- 03 Apr 19
Idles are a band that can do no wrong. In an era of Brexit, Trump and Dancing With The Stars their cacophonic anti-establishment diatribes are an oasis in an amoral cultural wasteland. And so it was impressive to see the comparably rambunctious Crows win over a loyal and impatient Vicar Street mob with a cluster of tracks from latest album Silver Tongues. Shards of distortion over hypnotic bass coalesce in a Joy Divisionesque stew - do familiarise yourself post haste.
The stage remains in darkness with minimal lighting as Idles blast through openers ‘Colossus' and 'I’m Scum' as the exultant crowd mosh and dance joyously. Joe Talbot then introduces ‘a song about the upper classes looking down on us’ - ‘Well Done’ - and ‘one about how I love immigrants’ - ‘Danny Nedelko’. An astute social conscience is at the heart of his lyrics boldly delivered in a raw impassioned plea.
Sonically Idles defy categorisation, a point Talbot himself makes at one juncture, though the careening guitar lines, pummelling bass and frenetic drums bring to mind, punk, post-punk, metal, industrial and hardcore at various stages. Tonight has the feeling of a religious service with Pastor Joe preaching the righteous word. He thanks us for making them feel ‘safe and welcome’ and acknowledging ‘the power of being part of something bigger than yourself’ while encouraging ‘kindness’ and ‘being nice to each other’.
During the lull in ‘Never Fight A Man With A Perm’ he goes all Moses splitting the crowd and asking them to embrace when the guitar line kicks back in - he is obeyed, of course. At several intervals guitarists Mark Bowen and Lee Kieran enter the adoring masses, the line between the performers and audience is intentionally blurred regularly. In another egalitarian move Talbot acknowledges the debt to the onlookers saying ‘we’re your clowns and we’re privileged to be here’.

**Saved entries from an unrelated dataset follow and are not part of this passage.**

/-- MAST_SERVICE sets one declared-out flag and ATTRIB writes one set of the attribution map.
R7, R14, R150, R181. Where it rests on the model's choices: logs 4, 13. -/
def Obligations.MastServiceAndAttribActOnOneObject : Prop :=
  (∀ (tag : Nat) (m : Fin 2) (s : State),
      s.lc.reply = none →
      fitted s m = true →
      ∃ t, exec (.mastService tag m 0) s = .next (startReply (acceptance 0x15 tag
          (le 1 m ++ [1] ++ flagByte (s.mast m).suspect ++ [1])) false t) ∧
        t.mast m = { s.mast m with declaredOut := true } ∧
        (∀ x, x ≠ m → t.mast x = s.mast x) ∧
        t.wfe = { s.wfe with masts := t.wfe.masts } ∧
        (t.mau.alerts.get (.mastSuspect m)).condition = true ∧
        t.mau = { s.mau with alerts := t.mau.alerts } ∧
        t.sd = { s.sd with passDue := false } ∧
        t.cc = s.cc ∧
        t.wiu = s.wiu ∧
        t.bwu = s.bwu ∧
        t.yc = s.yc ∧
        t.ft = s.ft ∧
        t.pau = s.pau ∧
        t.site = s.site ∧
        t.pins = s.pins) ∧
    (∀ (tag : Nat) (m : Fin 2) (s : State),
      s.lc.reply = none →
      fitted s m = true →
      ∃ t, exec (.mastService tag m 1) s = .next (startReply (acceptance 0x15 tag
          (le 1 m ++ [1] ++ flagByte (s.mast m).suspect ++ [0])) false t) ∧
        t.mast m = { s.mast m with declaredOut := false } ∧
        (∀ x, x ≠ m → t.mast x = s.mast x) ∧
        t.wfe = { s.wfe with masts := t.wfe.masts } ∧
        (t.mau.alerts.get (.mastSuspect m)).condition = (s.mast m).suspect ∧
        t.mau = { s.mau with alerts := t.mau.alerts } ∧
        t.sd = { s.sd with passDue := false } ∧
        t.cc = s.cc ∧
        t.wiu = s.wiu ∧
        t.bwu = s.bwu ∧
        t.yc = s.yc ∧
        t.ft = s.ft ∧
        t.pau = s.pau ∧
        t.site = s.site ∧
        t.pins = s.pins) ∧
    (∀ (tag m a : Nat) (s : State),
      s.lc.reply = none →
      (2 ≤ m ∨ 2 ≤ a) →
      exec (.mastService tag m a) s = .next
        (startReply (refusal 0x15 tag .outOfRange) false s)) ∧
    (∀ (tag a : Nat) (s : State),
      s.lc.reply = none →
      s.site.mast1Fitted = false →
      a < 2 →
      exec (.mastService tag 1 a) s = .next
        (startReply (refusal 0x15 tag .noSuchObject) false s)) ∧
    (∀ (tag : Nat) (m : Fin 8) (n : Fin 16) (ps : List (Fin 24)) (s : State),
      s.lc.reply = none →
      ps.length ≤ 12 →
      ∃ t, exec (.attrib tag m n ps.length (ps.map Fin.val)) s = .next (startReply (acceptance 0x08 tag
          (le 1 m ++ le 1 n ++ le 3 ((t.bwu.map.get m).get n).toNat)) false t) ∧
        (∀ x y, ∀ p : Fin 24, ((t.bwu.map.get x).get y).getLsbD p =
        if x = m ∧ y = n then !ps.isEmpty && (((s.bwu.map.get x).get y).getLsbD p || decide (p ∈ ps))
        else ((s.bwu.map.get x).get y).getLsbD p) ∧
        t = { s.setPass false with bwu := { s.bwu with map := t.bwu.map } }) ∧
    (∀ (tag m n : Nat) (ps : List Nat) (s : State),
      s.lc.reply = none →
      (8 ≤ m ∨ 16 ≤ n ∨ 12 < ps.length ∨ ∃ p ∈ ps, 24 ≤ p) →
      exec (.attrib tag m n ps.length ps) s = .next
        (startReply (refusal 0x08 tag .outOfRange) false s)) ∧
    (∀ (tag m n k : Nat) (ps : List Nat) (s : State),
      s.lc.reply = none →
      k ≠ ps.length →
      exec (.attrib tag m n k ps) s = .next
        (startReply (refusal 0x08 tag .badLength) false s))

He rails against sexism (‘Mother’), drugs and isolation (‘Benzocaine’) and toxic masculinity (‘Samaritans’). All too soon Solomon Burke cover ‘Cry To Me’ leads to the magnificent ‘Television’ with its powerful refrain ‘If someone talked to you / The way you do to you / I'd put their teeth through /Love yourself’ before the omnipotent ‘Rottwelier’ sends us on our way. Intent on making a change - for the better.